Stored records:

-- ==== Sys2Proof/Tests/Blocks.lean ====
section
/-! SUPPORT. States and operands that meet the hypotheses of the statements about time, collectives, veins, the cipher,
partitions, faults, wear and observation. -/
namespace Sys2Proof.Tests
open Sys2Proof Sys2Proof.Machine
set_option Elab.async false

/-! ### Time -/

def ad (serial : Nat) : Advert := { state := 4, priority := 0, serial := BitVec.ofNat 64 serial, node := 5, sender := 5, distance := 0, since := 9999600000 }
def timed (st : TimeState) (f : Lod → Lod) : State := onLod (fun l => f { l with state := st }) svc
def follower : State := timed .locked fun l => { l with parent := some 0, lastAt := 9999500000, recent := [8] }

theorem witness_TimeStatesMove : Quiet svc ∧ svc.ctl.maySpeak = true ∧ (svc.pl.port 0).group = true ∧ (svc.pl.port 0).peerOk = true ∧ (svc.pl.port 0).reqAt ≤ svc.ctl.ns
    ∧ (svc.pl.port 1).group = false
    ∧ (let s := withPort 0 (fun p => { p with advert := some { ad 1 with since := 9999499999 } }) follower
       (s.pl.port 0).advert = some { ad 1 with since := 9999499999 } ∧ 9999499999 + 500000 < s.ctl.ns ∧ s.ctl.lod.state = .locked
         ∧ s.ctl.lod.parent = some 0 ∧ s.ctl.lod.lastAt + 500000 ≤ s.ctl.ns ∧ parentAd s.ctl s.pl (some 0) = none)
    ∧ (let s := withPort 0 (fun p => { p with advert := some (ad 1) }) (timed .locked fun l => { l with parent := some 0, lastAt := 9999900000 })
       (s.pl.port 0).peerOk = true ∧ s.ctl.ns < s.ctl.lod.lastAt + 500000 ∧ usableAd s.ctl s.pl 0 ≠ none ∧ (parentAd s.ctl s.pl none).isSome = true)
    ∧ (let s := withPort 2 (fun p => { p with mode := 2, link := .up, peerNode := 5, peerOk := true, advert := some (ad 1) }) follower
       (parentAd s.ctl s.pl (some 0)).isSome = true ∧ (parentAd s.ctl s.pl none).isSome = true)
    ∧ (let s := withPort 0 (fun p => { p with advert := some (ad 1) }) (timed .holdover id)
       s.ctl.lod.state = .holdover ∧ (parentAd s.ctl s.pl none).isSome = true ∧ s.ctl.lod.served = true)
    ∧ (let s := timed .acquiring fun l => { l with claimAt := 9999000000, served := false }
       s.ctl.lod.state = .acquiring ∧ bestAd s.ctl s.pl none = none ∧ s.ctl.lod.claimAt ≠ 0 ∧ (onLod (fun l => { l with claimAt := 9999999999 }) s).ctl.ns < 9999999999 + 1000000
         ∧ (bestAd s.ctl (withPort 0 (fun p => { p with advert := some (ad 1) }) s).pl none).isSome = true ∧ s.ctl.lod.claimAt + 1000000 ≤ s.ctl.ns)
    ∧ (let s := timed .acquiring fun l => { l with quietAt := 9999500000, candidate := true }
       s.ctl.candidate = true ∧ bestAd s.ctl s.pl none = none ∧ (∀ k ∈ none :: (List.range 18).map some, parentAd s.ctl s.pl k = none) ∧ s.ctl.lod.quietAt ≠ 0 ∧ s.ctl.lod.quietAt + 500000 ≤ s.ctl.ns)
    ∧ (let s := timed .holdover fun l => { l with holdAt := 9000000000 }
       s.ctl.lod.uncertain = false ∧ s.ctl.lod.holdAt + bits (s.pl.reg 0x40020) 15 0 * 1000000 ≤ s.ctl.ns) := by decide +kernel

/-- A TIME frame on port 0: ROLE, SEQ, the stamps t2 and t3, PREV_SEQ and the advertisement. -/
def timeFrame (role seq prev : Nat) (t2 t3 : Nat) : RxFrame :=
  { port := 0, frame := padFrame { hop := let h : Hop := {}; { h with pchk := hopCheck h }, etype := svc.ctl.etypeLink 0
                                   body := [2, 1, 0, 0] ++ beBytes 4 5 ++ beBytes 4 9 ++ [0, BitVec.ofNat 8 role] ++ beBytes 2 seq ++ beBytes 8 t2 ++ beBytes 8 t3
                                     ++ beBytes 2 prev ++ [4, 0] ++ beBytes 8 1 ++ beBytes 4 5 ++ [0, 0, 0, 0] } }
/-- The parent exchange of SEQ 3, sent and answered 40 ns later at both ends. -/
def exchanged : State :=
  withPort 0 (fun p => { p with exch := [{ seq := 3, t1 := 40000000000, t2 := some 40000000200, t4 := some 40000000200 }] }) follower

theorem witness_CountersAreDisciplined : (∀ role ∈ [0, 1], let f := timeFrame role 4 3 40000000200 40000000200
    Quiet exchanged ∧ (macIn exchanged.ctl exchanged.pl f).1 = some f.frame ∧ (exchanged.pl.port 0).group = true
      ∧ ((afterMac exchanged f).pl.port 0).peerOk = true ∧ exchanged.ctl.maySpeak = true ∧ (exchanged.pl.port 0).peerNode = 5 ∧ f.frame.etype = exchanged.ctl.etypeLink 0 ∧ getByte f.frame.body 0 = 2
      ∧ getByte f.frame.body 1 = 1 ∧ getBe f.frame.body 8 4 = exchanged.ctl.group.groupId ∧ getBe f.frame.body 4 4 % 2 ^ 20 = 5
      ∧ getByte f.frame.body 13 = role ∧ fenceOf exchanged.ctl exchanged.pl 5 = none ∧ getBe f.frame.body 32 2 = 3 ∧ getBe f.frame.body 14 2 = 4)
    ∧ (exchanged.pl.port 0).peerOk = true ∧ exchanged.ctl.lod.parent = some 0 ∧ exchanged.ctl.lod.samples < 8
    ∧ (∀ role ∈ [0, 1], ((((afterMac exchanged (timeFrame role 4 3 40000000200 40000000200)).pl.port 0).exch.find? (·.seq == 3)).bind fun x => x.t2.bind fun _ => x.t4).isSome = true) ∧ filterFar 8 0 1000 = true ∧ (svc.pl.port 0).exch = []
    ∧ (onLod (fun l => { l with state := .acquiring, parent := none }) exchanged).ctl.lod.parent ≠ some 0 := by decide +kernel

--

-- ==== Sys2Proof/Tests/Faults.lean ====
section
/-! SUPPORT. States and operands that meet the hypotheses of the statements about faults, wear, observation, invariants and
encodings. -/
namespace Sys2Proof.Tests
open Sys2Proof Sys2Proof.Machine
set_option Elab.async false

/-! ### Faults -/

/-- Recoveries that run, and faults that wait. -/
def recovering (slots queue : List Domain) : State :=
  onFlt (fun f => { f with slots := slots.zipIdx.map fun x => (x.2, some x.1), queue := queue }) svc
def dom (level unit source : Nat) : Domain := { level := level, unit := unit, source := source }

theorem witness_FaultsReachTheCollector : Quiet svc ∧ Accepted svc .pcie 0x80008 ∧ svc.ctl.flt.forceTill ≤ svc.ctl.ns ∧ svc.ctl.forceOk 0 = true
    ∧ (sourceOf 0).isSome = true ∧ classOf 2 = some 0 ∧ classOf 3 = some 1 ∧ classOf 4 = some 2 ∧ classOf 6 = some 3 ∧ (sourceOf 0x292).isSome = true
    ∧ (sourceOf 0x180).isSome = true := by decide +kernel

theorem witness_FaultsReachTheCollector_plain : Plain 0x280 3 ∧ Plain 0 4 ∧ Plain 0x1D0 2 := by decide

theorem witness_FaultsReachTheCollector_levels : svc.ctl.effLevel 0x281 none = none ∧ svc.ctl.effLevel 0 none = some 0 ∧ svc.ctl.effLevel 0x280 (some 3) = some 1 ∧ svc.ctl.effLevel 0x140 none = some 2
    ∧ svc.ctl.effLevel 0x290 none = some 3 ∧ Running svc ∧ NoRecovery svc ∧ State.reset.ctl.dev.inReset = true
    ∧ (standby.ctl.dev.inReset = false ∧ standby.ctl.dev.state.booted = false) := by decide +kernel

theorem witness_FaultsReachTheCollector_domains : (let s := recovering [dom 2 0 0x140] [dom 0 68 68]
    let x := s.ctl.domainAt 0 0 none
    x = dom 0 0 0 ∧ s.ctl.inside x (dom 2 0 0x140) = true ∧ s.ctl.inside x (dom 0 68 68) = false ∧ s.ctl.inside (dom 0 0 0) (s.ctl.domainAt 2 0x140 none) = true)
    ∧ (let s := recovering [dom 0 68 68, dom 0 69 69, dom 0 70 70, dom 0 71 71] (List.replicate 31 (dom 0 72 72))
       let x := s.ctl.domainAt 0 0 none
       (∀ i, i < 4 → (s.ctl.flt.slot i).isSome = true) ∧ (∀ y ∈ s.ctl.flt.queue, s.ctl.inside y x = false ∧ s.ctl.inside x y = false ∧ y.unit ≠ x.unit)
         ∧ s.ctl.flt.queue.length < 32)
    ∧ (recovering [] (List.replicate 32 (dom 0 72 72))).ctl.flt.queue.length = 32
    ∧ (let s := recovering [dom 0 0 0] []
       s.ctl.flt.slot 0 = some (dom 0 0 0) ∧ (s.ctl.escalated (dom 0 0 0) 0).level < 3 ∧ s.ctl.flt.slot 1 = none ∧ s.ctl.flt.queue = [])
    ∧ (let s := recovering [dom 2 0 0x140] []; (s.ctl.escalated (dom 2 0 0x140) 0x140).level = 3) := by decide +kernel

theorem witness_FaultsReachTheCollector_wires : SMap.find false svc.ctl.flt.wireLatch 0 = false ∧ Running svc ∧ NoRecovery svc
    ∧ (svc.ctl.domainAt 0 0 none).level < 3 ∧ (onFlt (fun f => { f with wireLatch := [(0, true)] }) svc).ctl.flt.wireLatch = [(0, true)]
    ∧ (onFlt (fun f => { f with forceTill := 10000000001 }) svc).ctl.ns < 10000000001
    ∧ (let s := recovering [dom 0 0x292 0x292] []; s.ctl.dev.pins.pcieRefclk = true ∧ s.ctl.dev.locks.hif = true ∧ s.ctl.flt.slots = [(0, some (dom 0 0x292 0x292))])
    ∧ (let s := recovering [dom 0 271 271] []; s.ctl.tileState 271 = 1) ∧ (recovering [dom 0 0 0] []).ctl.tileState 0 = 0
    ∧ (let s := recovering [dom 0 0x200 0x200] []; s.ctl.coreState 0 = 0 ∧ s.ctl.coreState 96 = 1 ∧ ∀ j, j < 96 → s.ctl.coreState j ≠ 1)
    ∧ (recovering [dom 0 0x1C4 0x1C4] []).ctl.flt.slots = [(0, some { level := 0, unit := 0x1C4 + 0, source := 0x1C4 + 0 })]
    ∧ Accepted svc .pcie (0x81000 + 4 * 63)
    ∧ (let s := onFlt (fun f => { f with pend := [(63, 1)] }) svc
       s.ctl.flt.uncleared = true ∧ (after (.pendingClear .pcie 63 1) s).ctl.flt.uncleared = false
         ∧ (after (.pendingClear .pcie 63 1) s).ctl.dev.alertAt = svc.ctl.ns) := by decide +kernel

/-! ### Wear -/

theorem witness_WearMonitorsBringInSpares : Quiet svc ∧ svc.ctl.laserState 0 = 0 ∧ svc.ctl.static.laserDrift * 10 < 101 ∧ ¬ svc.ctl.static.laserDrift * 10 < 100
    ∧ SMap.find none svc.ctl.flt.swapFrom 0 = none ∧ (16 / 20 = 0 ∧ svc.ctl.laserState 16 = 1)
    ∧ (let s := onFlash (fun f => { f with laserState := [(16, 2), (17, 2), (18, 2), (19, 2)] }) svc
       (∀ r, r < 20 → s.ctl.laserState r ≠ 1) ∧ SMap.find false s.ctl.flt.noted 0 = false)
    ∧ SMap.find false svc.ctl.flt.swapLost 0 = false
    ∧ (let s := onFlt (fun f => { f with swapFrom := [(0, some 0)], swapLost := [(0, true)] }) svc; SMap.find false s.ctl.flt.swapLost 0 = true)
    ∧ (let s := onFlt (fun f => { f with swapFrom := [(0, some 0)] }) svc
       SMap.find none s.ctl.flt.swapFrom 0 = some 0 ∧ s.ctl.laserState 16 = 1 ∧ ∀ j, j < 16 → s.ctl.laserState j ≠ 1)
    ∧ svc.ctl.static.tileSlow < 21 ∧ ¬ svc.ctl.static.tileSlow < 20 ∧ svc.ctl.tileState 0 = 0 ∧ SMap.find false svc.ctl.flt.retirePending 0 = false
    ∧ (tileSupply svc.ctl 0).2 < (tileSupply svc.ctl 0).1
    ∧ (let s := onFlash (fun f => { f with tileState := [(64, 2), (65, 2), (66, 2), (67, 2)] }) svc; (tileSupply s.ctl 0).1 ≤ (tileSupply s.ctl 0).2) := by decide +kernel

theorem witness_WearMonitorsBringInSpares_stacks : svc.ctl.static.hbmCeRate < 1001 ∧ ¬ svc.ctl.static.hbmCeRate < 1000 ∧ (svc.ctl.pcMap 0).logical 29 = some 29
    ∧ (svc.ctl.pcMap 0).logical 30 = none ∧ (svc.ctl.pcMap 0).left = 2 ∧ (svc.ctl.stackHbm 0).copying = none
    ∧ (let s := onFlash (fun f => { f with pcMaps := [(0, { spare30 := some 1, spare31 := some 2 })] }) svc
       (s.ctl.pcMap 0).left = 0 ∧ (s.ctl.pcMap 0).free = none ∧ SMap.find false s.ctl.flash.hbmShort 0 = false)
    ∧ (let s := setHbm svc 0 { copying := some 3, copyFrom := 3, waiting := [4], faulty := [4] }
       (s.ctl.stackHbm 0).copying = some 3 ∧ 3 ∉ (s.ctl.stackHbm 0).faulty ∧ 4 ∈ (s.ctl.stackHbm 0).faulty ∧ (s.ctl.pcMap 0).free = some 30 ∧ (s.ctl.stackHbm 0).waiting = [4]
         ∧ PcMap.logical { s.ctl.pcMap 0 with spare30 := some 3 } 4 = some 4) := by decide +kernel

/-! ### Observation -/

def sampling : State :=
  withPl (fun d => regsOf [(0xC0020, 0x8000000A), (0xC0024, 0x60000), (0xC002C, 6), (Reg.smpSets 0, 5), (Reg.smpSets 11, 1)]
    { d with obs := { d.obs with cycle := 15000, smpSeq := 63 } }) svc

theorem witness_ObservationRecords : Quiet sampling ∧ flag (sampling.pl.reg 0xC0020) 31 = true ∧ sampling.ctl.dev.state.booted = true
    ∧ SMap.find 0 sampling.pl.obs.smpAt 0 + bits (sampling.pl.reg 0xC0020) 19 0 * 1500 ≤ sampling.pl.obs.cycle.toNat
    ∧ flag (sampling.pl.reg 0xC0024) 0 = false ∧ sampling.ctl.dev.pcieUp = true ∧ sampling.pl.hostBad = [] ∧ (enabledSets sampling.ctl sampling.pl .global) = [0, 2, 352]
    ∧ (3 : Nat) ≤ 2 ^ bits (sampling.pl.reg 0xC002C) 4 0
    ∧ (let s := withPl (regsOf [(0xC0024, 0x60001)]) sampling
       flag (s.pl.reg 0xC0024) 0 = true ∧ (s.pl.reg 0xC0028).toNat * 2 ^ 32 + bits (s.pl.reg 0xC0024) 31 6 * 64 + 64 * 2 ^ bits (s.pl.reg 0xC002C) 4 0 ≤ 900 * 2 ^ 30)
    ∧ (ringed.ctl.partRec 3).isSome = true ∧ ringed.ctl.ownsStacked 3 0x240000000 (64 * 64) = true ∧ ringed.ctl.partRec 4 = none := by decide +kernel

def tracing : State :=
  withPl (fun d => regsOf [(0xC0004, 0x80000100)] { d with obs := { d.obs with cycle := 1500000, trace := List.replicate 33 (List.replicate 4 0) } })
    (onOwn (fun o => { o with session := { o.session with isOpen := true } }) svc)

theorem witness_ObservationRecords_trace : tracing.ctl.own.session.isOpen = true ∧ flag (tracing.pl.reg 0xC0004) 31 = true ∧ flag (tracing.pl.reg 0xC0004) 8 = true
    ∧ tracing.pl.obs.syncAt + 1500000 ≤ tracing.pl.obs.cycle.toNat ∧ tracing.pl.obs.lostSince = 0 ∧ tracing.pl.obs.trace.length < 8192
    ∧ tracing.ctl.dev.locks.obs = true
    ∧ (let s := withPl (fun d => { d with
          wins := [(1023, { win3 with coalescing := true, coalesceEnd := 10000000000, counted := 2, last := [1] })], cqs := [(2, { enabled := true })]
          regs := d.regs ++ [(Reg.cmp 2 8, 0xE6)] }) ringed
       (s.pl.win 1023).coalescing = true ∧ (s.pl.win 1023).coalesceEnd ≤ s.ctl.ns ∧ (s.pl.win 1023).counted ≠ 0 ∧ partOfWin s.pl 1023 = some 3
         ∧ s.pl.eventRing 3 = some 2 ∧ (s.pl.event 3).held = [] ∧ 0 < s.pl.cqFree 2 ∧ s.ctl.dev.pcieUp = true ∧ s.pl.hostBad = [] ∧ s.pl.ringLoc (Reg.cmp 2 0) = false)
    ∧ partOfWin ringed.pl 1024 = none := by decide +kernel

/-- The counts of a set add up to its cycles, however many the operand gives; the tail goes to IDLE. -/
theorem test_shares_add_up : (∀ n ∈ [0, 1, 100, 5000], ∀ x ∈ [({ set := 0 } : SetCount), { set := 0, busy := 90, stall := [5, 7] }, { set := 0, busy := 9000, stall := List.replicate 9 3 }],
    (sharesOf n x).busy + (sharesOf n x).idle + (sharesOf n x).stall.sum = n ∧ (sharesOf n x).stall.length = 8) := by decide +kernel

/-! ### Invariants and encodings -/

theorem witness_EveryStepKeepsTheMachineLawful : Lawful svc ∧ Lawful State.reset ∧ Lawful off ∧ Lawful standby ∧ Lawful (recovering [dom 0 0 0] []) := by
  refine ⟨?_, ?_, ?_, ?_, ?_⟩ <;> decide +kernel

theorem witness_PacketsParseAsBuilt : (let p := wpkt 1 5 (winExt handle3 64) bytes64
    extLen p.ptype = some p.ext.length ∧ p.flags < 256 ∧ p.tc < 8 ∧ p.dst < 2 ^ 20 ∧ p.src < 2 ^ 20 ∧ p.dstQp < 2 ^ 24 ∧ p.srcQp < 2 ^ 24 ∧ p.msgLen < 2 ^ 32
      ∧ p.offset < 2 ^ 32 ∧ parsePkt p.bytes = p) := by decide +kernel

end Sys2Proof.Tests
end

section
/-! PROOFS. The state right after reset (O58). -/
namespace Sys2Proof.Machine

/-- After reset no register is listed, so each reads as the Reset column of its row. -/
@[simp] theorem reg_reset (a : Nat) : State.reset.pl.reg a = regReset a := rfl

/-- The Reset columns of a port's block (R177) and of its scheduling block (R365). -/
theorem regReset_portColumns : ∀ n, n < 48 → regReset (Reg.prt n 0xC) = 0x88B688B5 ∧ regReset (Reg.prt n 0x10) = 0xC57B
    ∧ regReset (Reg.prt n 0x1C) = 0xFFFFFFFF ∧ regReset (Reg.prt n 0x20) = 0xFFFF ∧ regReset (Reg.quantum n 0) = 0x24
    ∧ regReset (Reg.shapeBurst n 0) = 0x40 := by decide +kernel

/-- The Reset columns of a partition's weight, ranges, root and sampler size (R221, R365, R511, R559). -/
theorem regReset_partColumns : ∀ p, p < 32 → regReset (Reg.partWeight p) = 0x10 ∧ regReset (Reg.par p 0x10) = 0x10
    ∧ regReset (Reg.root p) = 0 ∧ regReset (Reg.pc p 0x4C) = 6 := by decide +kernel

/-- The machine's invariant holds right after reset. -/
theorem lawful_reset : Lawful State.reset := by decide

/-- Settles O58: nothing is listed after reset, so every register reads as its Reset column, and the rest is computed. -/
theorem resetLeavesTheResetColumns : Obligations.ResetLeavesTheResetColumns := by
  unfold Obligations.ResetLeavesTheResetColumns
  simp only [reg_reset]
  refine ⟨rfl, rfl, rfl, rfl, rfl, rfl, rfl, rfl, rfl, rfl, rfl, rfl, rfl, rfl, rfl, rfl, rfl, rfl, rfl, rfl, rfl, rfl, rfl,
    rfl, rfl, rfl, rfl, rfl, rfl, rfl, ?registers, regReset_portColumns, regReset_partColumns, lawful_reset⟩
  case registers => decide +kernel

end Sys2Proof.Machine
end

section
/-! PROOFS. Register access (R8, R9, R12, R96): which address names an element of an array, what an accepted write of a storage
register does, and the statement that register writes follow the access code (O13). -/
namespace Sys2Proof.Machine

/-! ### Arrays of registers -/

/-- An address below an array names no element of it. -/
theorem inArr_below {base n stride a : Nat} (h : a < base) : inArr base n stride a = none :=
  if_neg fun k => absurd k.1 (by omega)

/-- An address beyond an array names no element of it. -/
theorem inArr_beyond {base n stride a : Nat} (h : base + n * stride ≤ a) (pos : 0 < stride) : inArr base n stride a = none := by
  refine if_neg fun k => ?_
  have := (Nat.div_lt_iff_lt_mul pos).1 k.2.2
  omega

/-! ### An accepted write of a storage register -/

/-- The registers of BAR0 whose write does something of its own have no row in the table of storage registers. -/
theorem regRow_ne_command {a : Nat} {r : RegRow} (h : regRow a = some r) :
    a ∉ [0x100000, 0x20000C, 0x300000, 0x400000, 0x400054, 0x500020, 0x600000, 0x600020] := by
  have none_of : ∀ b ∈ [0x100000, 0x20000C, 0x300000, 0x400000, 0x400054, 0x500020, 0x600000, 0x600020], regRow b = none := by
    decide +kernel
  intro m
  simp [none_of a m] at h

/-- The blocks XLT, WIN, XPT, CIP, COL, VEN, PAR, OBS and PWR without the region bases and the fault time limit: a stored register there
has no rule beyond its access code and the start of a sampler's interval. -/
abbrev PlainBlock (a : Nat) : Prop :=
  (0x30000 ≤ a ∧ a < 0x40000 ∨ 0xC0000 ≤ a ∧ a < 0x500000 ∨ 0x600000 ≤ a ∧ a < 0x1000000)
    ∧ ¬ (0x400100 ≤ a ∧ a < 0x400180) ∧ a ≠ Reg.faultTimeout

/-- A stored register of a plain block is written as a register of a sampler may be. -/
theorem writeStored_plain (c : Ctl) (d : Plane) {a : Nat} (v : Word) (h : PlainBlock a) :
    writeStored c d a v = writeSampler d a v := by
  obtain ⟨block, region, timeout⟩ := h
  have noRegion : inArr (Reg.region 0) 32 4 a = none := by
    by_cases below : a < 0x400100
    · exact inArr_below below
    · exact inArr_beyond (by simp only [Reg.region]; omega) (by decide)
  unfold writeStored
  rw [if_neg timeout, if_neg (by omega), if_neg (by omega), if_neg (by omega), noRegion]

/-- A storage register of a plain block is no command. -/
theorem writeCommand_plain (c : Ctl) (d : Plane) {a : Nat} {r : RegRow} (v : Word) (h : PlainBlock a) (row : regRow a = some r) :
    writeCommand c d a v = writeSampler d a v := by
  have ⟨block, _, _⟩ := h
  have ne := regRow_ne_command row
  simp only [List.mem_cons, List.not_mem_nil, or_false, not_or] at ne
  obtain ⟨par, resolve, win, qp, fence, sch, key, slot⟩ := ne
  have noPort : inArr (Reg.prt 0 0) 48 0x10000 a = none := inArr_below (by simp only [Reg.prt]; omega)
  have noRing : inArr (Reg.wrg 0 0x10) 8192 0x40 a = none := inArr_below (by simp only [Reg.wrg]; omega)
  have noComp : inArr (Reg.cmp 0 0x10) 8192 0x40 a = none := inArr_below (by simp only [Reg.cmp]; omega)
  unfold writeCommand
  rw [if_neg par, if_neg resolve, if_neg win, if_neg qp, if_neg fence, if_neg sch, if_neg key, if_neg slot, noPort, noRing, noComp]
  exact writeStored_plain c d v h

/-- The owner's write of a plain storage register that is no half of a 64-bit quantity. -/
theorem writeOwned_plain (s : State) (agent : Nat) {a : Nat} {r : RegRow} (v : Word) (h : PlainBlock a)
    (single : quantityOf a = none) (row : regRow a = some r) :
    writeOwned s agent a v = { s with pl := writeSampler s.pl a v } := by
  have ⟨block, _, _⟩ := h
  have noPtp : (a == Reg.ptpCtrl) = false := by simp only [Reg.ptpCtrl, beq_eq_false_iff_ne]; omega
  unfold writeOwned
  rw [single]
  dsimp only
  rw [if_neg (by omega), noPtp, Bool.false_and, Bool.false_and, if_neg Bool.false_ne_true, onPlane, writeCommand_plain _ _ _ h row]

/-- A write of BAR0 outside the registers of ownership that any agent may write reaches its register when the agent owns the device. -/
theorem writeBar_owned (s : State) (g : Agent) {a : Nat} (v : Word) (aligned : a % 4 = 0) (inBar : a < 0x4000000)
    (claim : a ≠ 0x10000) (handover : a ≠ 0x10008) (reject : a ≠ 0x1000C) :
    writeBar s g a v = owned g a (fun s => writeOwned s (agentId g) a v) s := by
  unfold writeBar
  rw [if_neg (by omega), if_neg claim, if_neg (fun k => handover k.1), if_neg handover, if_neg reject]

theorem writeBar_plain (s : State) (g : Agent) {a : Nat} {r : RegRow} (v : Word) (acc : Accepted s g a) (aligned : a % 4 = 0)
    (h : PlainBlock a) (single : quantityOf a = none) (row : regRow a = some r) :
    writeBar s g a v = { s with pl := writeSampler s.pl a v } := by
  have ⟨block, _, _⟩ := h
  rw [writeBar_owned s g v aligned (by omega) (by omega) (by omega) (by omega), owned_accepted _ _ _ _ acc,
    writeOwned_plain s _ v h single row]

> YOUR TASK: How many of the lines above include the string "onFlt"? Give only the number.

> ANSWER BOX: 6